Each line of the data below that holds the word "error" is to be reported in full.

Segment Start: Excerpted records

-- ==== Sys2Proof/Certificates/Slice0/Obligations.lean ====
section
/-!
DEFINITION. Certificates/Slice0/Obligations.lean: the statements for the provers, in the order of the spec's chapters.
-/
open Sys2Proof
open Sys2Proof.Machine

/-! ### Encodings -/

/-- R279 to R287: every well-formed instruction of the stream is read back whole from its bytes, whatever follows them. -/
def Obligations.DecodeEncode : Prop := ∀ (i : Instr) (rest : List Byte), i.wf = true → isEvent i = false →
  ∃ bs, encodeBytes i = some bs ∧ decodeBytes (bs ++ rest) = .ok (i, rest)

/-- R279 to R287: what the decoder reads is well formed, and its encoding is the very bytes read. -/
def Obligations.EncodeDecode : Prop := ∀ (bs rest : List Byte) (i : Instr), decodeBytes bs = .ok (i, rest) →
  i.wf = true ∧ isEvent i = false ∧ ∃ b, encodeBytes i = some b ∧ bs = b ++ rest

/-- R279, R287, R288, R289: LEN 11, a reserved opcode and a wrong length are refused, each by its SUB; an assigned opcode
is checked by its entry; group F is accepted unchecked; no opcode has two rows. -/
def Obligations.DecodeRefuses : Prop :=
  (∀ w, w % 4 = 3 → decodeCode w = .error .lengthCode)
    ∧ (∀ w, w % 4 < 3 → w / 4 % 1024 < 0x3C0 → (∀ r ∈ opRows, r.opc ≠ w / 4 % 1024) → decodeCode w = .error .reserved)
    ∧ (∀ w, ∀ r ∈ opRows, w / 4 % 1024 = r.opc → w % 4 < 3 →
        ∃ len : Len, len.bytes = 8 + w % 4 * 4 ∧
          decodeCode w =
            if (r.shape (fieldsOf w len)).lens / 2 ^ (w % 4) % 2 = 0 then .error (.illegal 3)
            else if w / 2 ^ 25 % 2 = 1 then .error (.illegal 1)
            else if !zerosOk (r.shape (fieldsOf w len)) (fieldsOf w len) then .error (.illegal 1)
            else if !combosOk (r.shape (fieldsOf w len)) (fieldsOf w len) then .error (.illegal 3)
            else .ok (r.con (fieldsOf w len)))
    ∧ (∀ w, w % 4 < 3 → 0x3C0 ≤ w / 4 % 1024 →
        ∃ len rest, decodeCode w = .ok (.extensionOpcode len (BitVec.ofNat 6 (w / 4)) rest))
    ∧ ∀ r ∈ opRows, ∀ q ∈ opRows, r.opc = q.opc → r = q

/-- R279, R281: words written out from the entries of the opcode tables are the instructions they stand for. -/
def Obligations.SpecWords : Prop :=
  let z : Fields := ⟨.s, 7, false, 0, 0, 0, 0, 0, 0, 0, 0, 0, 0⟩
  decodeTableWord 64 0x0000000000007E00 = some (.nop z)
    ∧ decodeTableWord 64 0x043C0C0018037034 = some (.iaddc { z with stall := 3, dst := 6, sb := 3, sc := 15, mod := 1 })
    ∧ decodeTableWord 96 0x000000200000002000007601 = some (.bra { z with len := .m, sa := 8, imm := 0x20 })
    ∧ decodeTableWord 96 0x000000403000002010007801
      = some (.ld { z with len := .m, dst := 4, sa := 8, mod := 12, imm := 0x40 })
    ∧ decodeTableWord 64 0x2400242018007900 = some (.atom { z with dst := 6, sa := 8, sb := 9, mod := 9 })
    ∧ decodeTableWord 128 0x00000005000000000030141058001B02
      = some (.mma { z with len := .l, gp := 1, dst := 22, sa := 4, sb := 5, sc := 12, ext := 5 })
    ∧ decodeTableWord 64 0x0000000000004E0C = some (.trap { z with gp := 4 })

Segment End: Excerpted records

- **Result of the task**:
  (∀ w, w % 4 = 3 → decodeCode w = .error .lengthCode)
    ∧ (∀ w, w % 4 < 3 → w / 4 % 1024 < 0x3C0 → (∀ r ∈ opRows, r.opc ≠ w / 4 % 1024) → decodeCode w = .error .reserved)
            if (r.shape (fieldsOf w len)).lens / 2 ^ (w % 4) % 2 = 0 then .error (.illegal 3)
            else if w / 2 ^ 25 % 2 = 1 then .error (.illegal 1)
            else if !zerosOk (r.shape (fieldsOf w len)) (fieldsOf w len) then .error (.illegal 1)
            else if !combosOk (r.shape (fieldsOf w len)) (fieldsOf w len) then .error (.illegal 3)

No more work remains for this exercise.